-- ==== Sys2Proof/Safety.lean ====
section
/-! DEFINITION. What the statements about the machine speak of: the invariants of 10_state.md, faults taken,
legal words, who writes what, the coded stream as a sequence of bits, and commands issued one after the other. -/

namespace Sys2Proof.Machine

/-! ## Invariants -/

/-- SM: 257 counts, each at least 1, total at most MAX_TOTAL (10_state.md R24, R26). -/
abbrev ModelOk (freq : List Nat) : Prop := freq.length = 257 ∧ (∀ c ∈ freq, 1 ≤ c) ∧ total freq ≤ 65535

/-- A normalised interval: low < HALF ≤ high, and not (low ≥ QUARTER and high < HALF + QUARTER)
(10_state.md R27, 41_arith_encoder.md R117). -/
abbrev IntervalOk (iv : Interval) : Prop :=
  iv.low.toNat < 2 ^ 47 ∧ 2 ^ 47 ≤ iv.high.toNat ∧ ¬(2 ^ 46 ≤ iv.low.toNat ∧ iv.high.toNat < 2 ^ 47 + 2 ^ 46)

/-- AE: the invariant of 10_state.md R27. -/
abbrev EncoderOk (e : Encoder) : Prop := e.done = false → IntervalOk e.toInterval

/-- AD: the invariant of 10_state.md R28 (42_arith_decoder.md R137). -/
abbrev DecoderOk (d : Decoder) : Prop :=
  d.primed = true → IntervalOk d.toInterval ∧ d.low.toNat ≤ d.code.toNat ∧ d.code.toNat ≤ d.high.toNat

/-- BW: acc < 2^nbits (10_state.md R29). -/
abbrev WriterOk (b : BitWriter) : Prop := b.acc.toNat < 2 ^ b.nbits.val

/-- The fault record: clear while FAULT is 0, and else a code the block raises; MODEL_INVARIANT_VIOLATION is not among
them, for it is unreachable (10_state.md R23, 60_exceptions.md R241, R242). -/
abbrev FaultRecordOk (f : FaultRecord) : Prop :=
  (f.fault = false → f.cause = 0#8 ∧ f.info = 0#64) ∧
  (f.fault = true → f.cause = 1#8 ∨ f.cause = 2#8 ∨ f.cause = 3#8 ∨ f.cause = 4#8 ∨ f.cause = 8#8 ∨ f.cause = 10#8)

/-- The buffers lie within their capacities, and so do the pixels a traversal has passed (20_memory.md R49). -/
abbrev BuffersOk (s : State) : Prop :=
  fits s.caps.bsCap s.bs.length = true ∧ fits s.caps.resCap s.res.bytes.length = true ∧
  fits s.caps.pixCap (3 * s.prPos) = true ∧ ∀ c ∈ s.pix, fits s.caps.pixCap (c.1 + 1) = true

/-- The invariant of the machine. -/
abbrev State.Inv (s : State) : Prop :=
  ModelOk s.freq ∧ EncoderOk s.ae ∧ DecoderOk s.ad ∧ WriterOk s.bw ∧ FaultRecordOk s.flt ∧ s.pix.wf ∧ BuffersOk s

/-- Buffers without bound, the default of 00_scope.md R5. -/
abbrev State.Unbounded (s : State) : Prop := s.caps = ⟨none, none, none⟩

/-- The same state with other capacities. -/
def State.withCaps (s : State) (c : Capacities) : State := { s with caps := c }

/-- A buffer of capacity `cap` grows from `before` to `after` bytes: nothing is appended, or the bytes exist
(20_memory.md R49). -/
abbrev AppendsFit (cap : Option Nat) (before after : Nat) : Prop := after = before ∨ fits cap after = true

/-! ## Faults -/

/-- The state with a fault taken: only the fault record differs (60_exceptions.md R244). -/
def State.faulted (s : State) (code : BitVec 8) (w : Word) : State := { s with flt := ⟨true, code, w⟩ }

/-- The commands that are not composite (60_exceptions.md R244 names the six composite ones). -/
def isMicroOp : Instr → Bool
  | .prFwd | .prInv | .encBytes | .decBytes _ | .encGrid | .decGrid => false
  | .nop | .reset | .csrRd _ | .csrWr _ _ | .smInit | .smRange _ | .smFind _ | .smUpdate _ | .aeInit | .aeEncode _
  | .aeFinish | .adInit | .adDecode | .adFinished | .bwInit | .bwPut _ | .bwFinish | .brInit | .brGet
  | .prInit | .prPredict | .prEnc | .prDec | .resClr | .resPush _ => true

/-- The codes of the faults a command can raise once its word is well formed (60_exceptions.md R242, with
ILLEGAL_OPERAND left to `SM.FIND`, whose test is made when it runs). -/
def faultCodes : Instr → List (BitVec 8)
  | .nop | .reset | .csrRd _ | .csrWr _ _ | .smInit | .smUpdate _ | .aeInit | .adInit | .adFinished
  | .bwInit | .brInit | .brGet | .prInit | .resClr => []
  | .smRange _ => [7#8]
  | .smFind _ => [2#8]
  | .aeEncode _ => [3#8, 7#8, 10#8]
  | .aeFinish => [3#8, 10#8]
  | .adDecode => [3#8, 7#8]
  | .bwPut _ | .bwFinish | .resPush _ => [10#8]
  | .prPredict => [3#8, 4#8]
  | .prEnc | .prDec => [3#8, 4#8, 10#8]
  | .prFwd => [4#8, 10#8]
  | .prInv => [4#8, 8#8, 10#8]
  | .encBytes => [7#8, 10#8]
  | .decBytes _ => [8#8, 7#8, 10#8]
  | .encGrid => [4#8, 7#8, 10#8]
  | .decGrid => [4#8, 8#8, 7#8, 10#8]

/-! ## Words, as 30_encoding.md R63 and R64 list them -/

/-- The operation codes of 30_encoding.md R63 that take neither a register number nor an immediate. -/
def plainOps : List (BitVec 8) :=
  [0x00#8, 0x01#8, 0x10#8, 0x20#8, 0x22#8, 0x30#8, 0x31#8, 0x32#8, 0x40#8, 0x42#8, 0x48#8, 0x49#8,
   0x50#8, 0x51#8, 0x52#8, 0x53#8, 0x54#8, 0x55#8, 0x58#8, 0x60#8, 0x62#8, 0x63#8]

/-- The operation codes of 30_encoding.md R63 that take an immediate and no register number. -/
def immOps : List (BitVec 8) := [0x11#8, 0x12#8, 0x13#8, 0x21#8, 0x41#8, 0x59#8, 0x61#8]

/-- The numbers of the read-only control registers (10_state.md R20). -/
def readOnlyCsrs : List (BitVec 8) :=
  [0x03#8, 0x04#8, 0x05#8, 0x06#8, 0x07#8, 0x08#8, 0x09#8, 0x0A#8, 0x10#8, 0x20#8, 0x21#8, 0x22#8, 0x28#8,
   0x29#8, 0x2A#8, 0x30#8, 0x31#8, 0x32#8, 0x38#8, 0x39#8, 0x40#8, 0x41#8, 0x42#8]

/-- The numbers of all control registers (10_state.md R20). -/
def allCsrs : List (BitVec 8) := [0x00#8, 0x01#8, 0x02#8] ++ readOnlyCsrs

/-- A word that 30_encoding.md R64 calls illegal. -/
def IllegalWord (w : Word) : Prop :=
  opField w ∉ plainOps ++ immOps ++ [0x02#8, 0x03#8] ∨
  rsvField w ≠ 0 ∨
  (opField w ∈ plainOps ++ immOps ∧ idxField w ≠ 0) ∨
  (opField w ∈ plainOps ++ [0x02#8] ∧ immField w ≠ 0) ∨
  (opField w ∈ [0x02#8, 0x03#8] ∧ idxField w ∉ allCsrs) ∨
  (opField w = 0x03#8 ∧ idxField w ∈ readOnlyCsrs)

/-- A word whose immediate is above the range of 30_encoding.md R62. -/
def OperandTooLarge (w : Word) : Prop :=
  (opField w ∈ [0x11#8, 0x13#8, 0x21#8] ∧ 256 < (immField w).toNat) ∨
  (opField w = 0x41#8 ∧ 1 < (immField w).toNat) ∨
  (opField w = 0x59#8 ∧ 255 < (immField w).toNat) ∨
  (opField w = 0x03#8 ∧ idxField w = 0x02#8 ∧ 65535 < (immField w).toNat)

/-! ## Who writes what -/

/-- The commands that write `x[0]` (10_state.md R11), and `RESET`, which sets it to its reset value. -/
def writesX0 : Instr → Bool
  | .smRange _ | .smFind _ | .adDecode | .adFinished | .brGet | .prPredict | .prEnc | .prDec | .csrRd _
  | .encBytes | .encGrid | .decBytes _ | .decGrid | .reset => true
  | .nop | .csrWr _ _ | .smInit | .smUpdate _ | .aeInit | .aeEncode _ | .aeFinish | .adInit | .bwInit | .bwPut _
  | .bwFinish | .brInit | .prInit | .prFwd | .prInv | .resClr | .resPush _ => false

/-- The commands that write `x[1]` and `x[2]` (10_state.md R11), and `RESET`. -/
def writesX12 : Instr → Bool
  | .smRange _ | .reset => true
  | .nop | .csrRd _ | .csrWr _ _ | .smInit | .smFind _ | .smUpdate _ | .aeInit | .aeEncode _ | .aeFinish
  | .adInit | .adDecode | .adFinished | .bwInit | .bwPut _ | .bwFinish | .brInit | .brGet
  | .prInit | .prPredict | .prEnc | .prDec | .prFwd | .prInv | .resClr | .resPush _
  | .encBytes | .decBytes _ | .encGrid | .decGrid => false

/-- The commands that write PIX (20_memory.md R48). -/
def writesPix : Instr → Bool
  | .prDec | .prInv | .decGrid => true
  | .nop | .reset | .csrRd _ | .csrWr _ _ | .smInit | .smRange _ | .smFind _ | .smUpdate _ | .aeInit | .aeEncode _
  | .aeFinish | .adInit | .adDecode | .adFinished | .bwInit | .bwPut _ | .bwFinish | .brInit | .brGet
  | .prInit | .prPredict | .prEnc | .prFwd | .resClr | .resPush _ | .encBytes | .decBytes _ | .encGrid => false

/-- The commands that write the bytes of RES (20_memory.md R48), and `RESET`. -/
def writesRes : Instr → Bool
  | .prEnc | .prFwd | .resPush _ | .resClr | .decBytes _ | .encGrid | .decGrid | .reset => true
  | .nop | .csrRd _ | .csrWr _ _ | .smInit | .smRange _ | .smFind _ | .smUpdate _ | .aeInit | .aeEncode _
  | .aeFinish | .adInit | .adDecode | .adFinished | .bwInit | .bwPut _ | .bwFinish | .brInit | .brGet
  | .prInit | .prPredict | .prDec | .prInv | .encBytes => false

/-- The commands that write BS (20_memory.md R48), and `RESET`. -/
def writesBs : Instr → Bool
  | .bwInit | .bwPut _ | .bwFinish | .aeEncode _ | .aeFinish | .encBytes | .encGrid | .reset => true
  | .nop | .csrRd _ | .csrWr _ _ | .smInit | .smRange _ | .smFind _ | .smUpdate _ | .aeInit
  | .adInit | .adDecode | .adFinished | .brInit | .brGet | .prInit | .prPredict | .prEnc | .prDec | .prFwd | .prInv
  | .resClr | .resPush _ | .decBytes _ | .decGrid => false

/-! ## The coded stream as bits -/

/-- Bit `k` of the stream: bit 7 - (k mod 8) of the byte at address k div 8 (20_memory.md R43), and 0 past the end
(43_bitstream.md R156). -/
def streamBit (bs : List Byte) (k : Nat) : Bool := (bs.getD (k / 8) 0#8).getLsbD (7 - k % 8)

/-- How many of the `n` bits from `pos` on lie beyond the last byte (43_bitstream.md R157). -/
def bitsBeyond (bs : List Byte) (pos n : Nat) : Nat := pos + n - max pos (min (8 * bs.length) (pos + n))

/-- The `n` bits of the stream from bit `pos` on, in order (42_arith_decoder.md R135). -/
def streamBits (bs : List Byte) (pos n : Nat) : List Bool := (List.range n).map (fun k => streamBit bs (pos + k))

/-- How many bits have been written: 8·len(BS) + nbits (10_state.md R29). -/
def bitCount (w : Writer) : Nat := 8 * w.bs.length + w.nbits.val

/-- The `k`-th bit written, in BS or still in `BW.acc` (43_bitstream.md R152). -/
def writtenBit (w : Writer) (k : Nat) : Bool :=
  if k < 8 * w.bs.length then streamBit w.bs k else w.acc.getLsbD (w.nbits.val - 1 - (k - 8 * w.bs.length))

/-- The bits written, in order. -/
def writtenBits (w : Writer) : List Bool := (List.range (bitCount w)).map (writtenBit w)

/-- A sequence of bits read as a binary number, first bit highest. -/
def bitsValue (bits : List Bool) : Nat := bits.foldl (fun n b => 2 * n + b.toNat) 0

/-- The exact lower end of the encoder's interval, in units of 2^-(bits written + pending + 48) of the whole range: the
bits written, the `pending` owed bits and `low` (41_arith_encoder.md R116 (c)). -/
def exactLow (e : Encoder) (w : Writer) : Nat :=
  bitsValue (writtenBits w) * 2 ^ (e.pending + 48) + (2 ^ e.pending - 1) * 2 ^ 47 + e.low.toNat

/-- The exact upper end, one past the highest value, in the same units. -/
def exactEnd (e : Encoder) (w : Writer) : Nat :=
  bitsValue (writtenBits w) * 2 ^ (e.pending + 48) + (2 ^ e.pending - 1) * 2 ^ 47 + e.high.toNat + 1

/-! ## Pixels and predictions, as 44_predictor.md R172 writes them -/

/-- Channel `c` of pixel `i`: the byte at 3·i + c (20_memory.md R41). -/
def channelAt (m : Memory) (i c : Nat) : Nat := (m.read (3 * i + c)).toNat

/-- Channel `c` of `predict(i)` for a known predictor (44_predictor.md R172). -/
def predictedChannel (pred : BitVec 16) (w : Nat) (m : Memory) (i c : Nat) : Nat :=
  if pred = 0#16 then
    if i = 0 then 0 else channelAt m (i - 1) c
  else
    if i % w = 0 ∧ i / w = 0 then 0
    else if i % w = 0 then channelAt m (i - w) c
    else if i / w = 0 then channelAt m (i - 1) c
    else (channelAt m (i - 1) c + channelAt m (i - w) c + channelAt m (i - w - 1) c) / 3

/-- One past the highest address of PIX that `predict(i)` reads for a known predictor, 0 if it reads none
(44_predictor.md R172, 20_memory.md R41). -/
def predictionEnd (pred : BitVec 16) (w i : Nat) : Nat :=
  if pred = 0#16 then 3 * i
  else
    if i % w = 0 ∧ i / w = 0 then 0
    else if i % w = 0 then 3 * (i - w) + 3
    else 3 * i

/-- Channel `c` of the residual of pixel `i` (44_predictor.md R175). -/
def residualChannel (pred : BitVec 16) (w : Nat) (m : Memory) (i c : Nat) : Nat :=
  (channelAt m i c + 256 - predictedChannel pred w m i c) % 256

/-- In canonical form, `after` holds the first `j` pixels rebuilt from the residuals `res` and the predictions of the grid
being rebuilt, and from there on what `before` holds (44_predictor.md R177, R183). -/
def Rebuilt (pred : BitVec 16) (w : Nat) (before : Memory) (res : List Byte) (after : Memory) (j : Nat) : Prop :=
  after.wf ∧ (∀ b, 3 * j ≤ b → after.read b = before.read b) ∧
  ∀ i, i < j → ∀ c, c < 3 →
    channelAt after i c = (predictedChannel pred w after i c + (res.getD (3 * i + c) 0#8).toNat) % 256

/-- `pack` of three channel values (00_scope.md R7). -/
def packChannels (c0 c1 c2 : Nat) : Word := BitVec.ofNat 64 (c0 * 65536 + c1 * 256 + c2)

/-! ## Commands one after the other -/

/-- Commands executed in order, each answering a next state. -/
def runCommands : List Instr → State → Host.Outcome State Fault Refusal
  | [], s => .next s
  | i :: rest, s =>
    match exec i s with
    | .next t => runCommands rest t
    | .fault f => .fault f
    | .refused r => .refused r

/-- The micro-operations that code a byte sequence as a whole stream (70_reset_and_hazards.md R285, point 3). -/
def encodeProgram (data : List Byte) : List Instr :=
  [.smInit, .bwInit, .aeInit] ++
  data.flatMap (fun b => [.aeEncode (b.setWidth 32), .smUpdate (b.setWidth 32)]) ++
  [.aeEncode 256#32, .smUpdate 256#32, .aeFinish]

/-- Coding a byte sequence leaves these as they were (45_stream_ops.md R205). -/
def SameOutsideCoding (s t : State) : Prop :=
  t.res = s.res ∧ t.pix = s.pix ∧ t.prPos = s.prPos ∧ t.ad = s.ad ∧ t.br = s.br ∧ t.x = s.x ∧ t.conf = s.conf

/-- The state in which the loop of `dec_bytes` starts (45_stream_ops.md R202). -/
def decodeStart (s : State) : State := clearRes (adInit ((smInit s).setBr BitReader.start))

/-- From `s`, symbol by symbol, the decoder and the model give the data symbols `data`, and end in `t`; RES is left as it
is (45_stream_ops.md R202). -/
inductive DecodesData : State → List Byte → State → Prop where
  | nil (s : State) : DecodesData s [] s
  | cons {s t u : State} {b : Byte} {rest : List Byte} (h : decSymbol s = .ok (b.toNat, t)) (more : DecodesData t rest u) :
      DecodesData s (b :: rest) u

/-- The same, and then the end-of-stream symbol, after which the state is `t`. -/
def DecodesTo (s : State) (data : List Byte) (t : State) : Prop :=
  ∃ u, DecodesData s data u ∧ decSymbol u = .ok (256, t)

end Sys2Proof.Machine
end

§ **EXERCISE PROMPT**:
With the line holding "(opField w ∈ plainOps ++ [0x02#8]" as the first and the line holding "def OperandTooLarge (w" as the last, please transcribe exactly the lines of the material above in that range and nothing else.

§ **RESULT OF THIS EXERCISE**:
  (opField w ∈ plainOps ++ [0x02#8] ∧ immField w ≠ 0) ∨
  (opField w ∈ [0x02#8, 0x03#8] ∧ idxField w ∉ allCsrs) ∨
  (opField w = 0x03#8 ∧ idxField w ∈ readOnlyCsrs)

/-- A word whose immediate is above the range of 30_encoding.md R62. -/
def OperandTooLarge (w : Word) : Prop :=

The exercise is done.